Exercise data.
-- ==== Sys2Proof/Machine/Rings.lean ====
section
/-! DEFINITION. Rings, doorbells, descriptors, events and internal queues (R173-R217). -/

namespace Sys2Proof.Machine

/-! ### Doorbells (R179-R181, R454) -/

/-- A doorbell value that is dropped and reported. -/
def State.dbInvalid (s : State) (r page v : Nat) : State :=
  (s.setSts .RING_STS [0] r).emit 15 0x20 0x0001 r (page + v % 2 ^ 16 * 2 ^ 16)

/-- Does a doorbell act: the module takes work, the realm is ACTIVE, the write has 32 bits and no Reserved bit set? -/
def State.doorbell (s : State) (r v width top : Nat) : Bool := s.ready && s.active r && width == 32 && decide (v < top)

/-- SQ_TAIL: the new TAIL of a submission ring (R181). -/
def execSqTail (r n v width : Nat) (s : State) : Res :=
  .next (if !(s.doorbell r v width (2 ^ 15) && decide (n < 64) && s.flag .RING_SIZE_ENABLE r n) then s
    else
      let q := s.ring r n
      let size := s.sqSize r n
      if v < size ∧ (v + size - q.tail) % size + (q.tail + size - q.head) % size ≤ size - 1
      then s.setRing r n { q with tail := v }
      else s.dbInvalid r n v)

/-- CQ_HEAD: completion slots below this index are consumed (R176, R181). -/
def execCqHead (r n v width : Nat) (s : State) : Res :=
  .next (if !(s.doorbell r v width (2 ^ 15) && decide (n < 64) && s.flag .RING_SIZE_ENABLE r n) then s
    else
      let q := s.ring r n
      let size := s.cqSize r n
      if v < size ∧ (v + size - q.cqHead) % size ≤ (q.cqTail + size - q.cqHead) % size
      then s.setRing r n { q with cqHead := v }
      else s.dbInvalid r n v)

/-- EQ_HEAD: event slots below this index are consumed; a run of drops may now be reported (R181, R207). -/
def execEqHead (r v width : Nat) (s : State) : Res :=
  .next (if !(s.doorbell r v width (2 ^ 16) && s.flag .RING_EQ_CFG_ENABLE r) then s
    else
      let q := s.evRing r
      let size := s.eqSize r
      if v < size ∧ (v + size - q.head) % size ≤ (q.tail + size - q.head) % size
      then s.setEvRing r { q with head := v }
      else s.dbInvalid r 64 v)

/-- EQ_OVERFLOW: two slots are free again and the record of a run of drops is written (R207). -/
def execEqOverflow (r : Nat) (s : State) : Res :=
  s.whenReady (fun s => if r < 4 ∧ s.flag .RING_EQ_CFG_ENABLE r then s.eqOverflow r else s)

/-- MSIX_MESSAGE: the message of a ring pair (vector 0–63 of the realm) or of its event ring (64) is sent (R182). -/
def execMsixMessage (r n : Nat) (s : State) : Res :=
  s.whenReady (fun s =>
    if 4 ≤ r ∨ 65 ≤ n then s
    else if n = 64 then
      match (s.evRing r).irqDue with
      | some _ => (s.setEvRing r { s.evRing r with irqDue := none }).send (.msix (65 * r + 64))
      | none => s
    else
      match (s.ring r n).irqDue with
      | some _ => (s.setRing r n { s.ring r n with irqDue := none }).send (.msix (65 * r + n))
      | none => s)

/-! ### Descriptors (R175, R176, R183-R186) -/

/-- Fetched and not yet completed. -/
def maxFetched : Nat := 32

/-- DESCRIPTOR_FETCH: the descriptor after the last one fetched; `err` when the read returns an error or poisoned data, and `cqErr`
when the host will refuse its record (R175, R209). -/
def execDescriptorFetch (r n : Nat) (err cqErr : Bool) (s : State) : Res :=
  s.whenReady (fun s =>
    let q := s.ring r n
    if !(s.active r && decide (n < 64) && s.flag .RING_SIZE_ENABLE r n && s.flag .RING_CTRL_FETCH_EN r && !q.stopped && !s.flt.failed
        && q.fetch != q.tail && decide ((q.descs.filter (fun d => !d.extra)).length < maxFetched)) then s
    else if err then
      ((s.setRing r n { q with stopped := true }).setSts .RING_STS [1] r).emit 15 0x20 0x0002 r n
    else
      let d : Desc := { uid := s.nextUid, slot := q.fetch, raw := s.bytes (hostBase + s.sqBase r n + 64 * q.fetch) 64, cqErr := cqErr,
                        ctl := (s.word .DET_CTRL).toNat, fetchedAt := s.gauge }
      { s.setRing r n { q with fetch := (q.fetch + 1) % s.sqSize r n, descs := q.descs ++ [d] } with nextUid := s.nextUid + 1 })
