/-- CRC_DONE: the result is shown; it becomes the reference, or is compared with it. -/
def execCrcDone (s : State) : Res :=
  s.whenUp (fun s =>
    match s.boot.crc with
    | none => s
    | some c =>
      let v := configCrc s.regs
      let s := ((s.onBoot (fun b => { b with crc := none })).setFld .GLB_STATE_CRC_BUSY 0).setWord .GLB_CFG_CRC_VAL 0 0 (BitVec.ofNat 32 v)
      let s :=
        if c.commit then s.crcRefWrite v
        else if s.flag .GLB_CRC_CTRL_CHECK_EN && !c.held && !s.crcHeld && s.boot.hasCommit && v != (s.word .GLB_CFG_CRC_REF).toNat then s.crcDiffers
        else s
      match c.next with
      | none => s
      | some commit => s.crcStart commit)

/-- HOLD_STUCK: a hold, that of firmware with `fw`, stays set for 10 s (R465). -/
def execHoldStuck (fw : Bool) (s : State) : Res :=
  s.whenUp (fun s =>
    match if fw then s.boot.fwHoldSince else s.boot.holdSince with
    | none => s
    | some t =>
      if (if fw then s.boot.fwStuckSet else s.boot.stuckSet) then s
      else
        let s : State := { s with gauge := max s.gauge (t + 3200000000) }
        (s.onBoot (fun b => if fw then { b with fwStuckSet := true } else { b with stuckSet := true })).setSts .GLB_STS [2])

/-! ### The last step of bring-up (R448, R452) -/

/-- SETTINGS_RESTORED: step 7, `us` microseconds after t0: the settings are restored, realms are ACTIVE, READY is set; account levels rise
from here on (R235). -/
def execSettingsRestored (us : Nat) (s : State) : Res :=
  s.bootStep 3 s.boot.cleared (fun s =>
    let s := s.restoreRegs.restoreRealms
    let s := s.onSrv (fun v => { v with refills := s.gauge / 65536 })
    let s := (s.setFld .GLB_STATE_READY 1).setFld .GLB_STATE_STAGE 4
    let s := s.setWord .GLB_START_TIME 0 0 (BitVec.ofNat 32 us)
    (s.crcRefWrite (configCrc s.regs)).evalState)

end Sys2Proof.Machine
end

What the task asks.
Return, from the data, each line where the string "sqSize" occurs.

Written response.
      let size := s.sqSize r n
      { s.setRing r n { q with fetch := (q.fetch + 1) % s.sqSize r n, descs := q.descs ++ [d] } with nextUid := s.nextUid + 1 })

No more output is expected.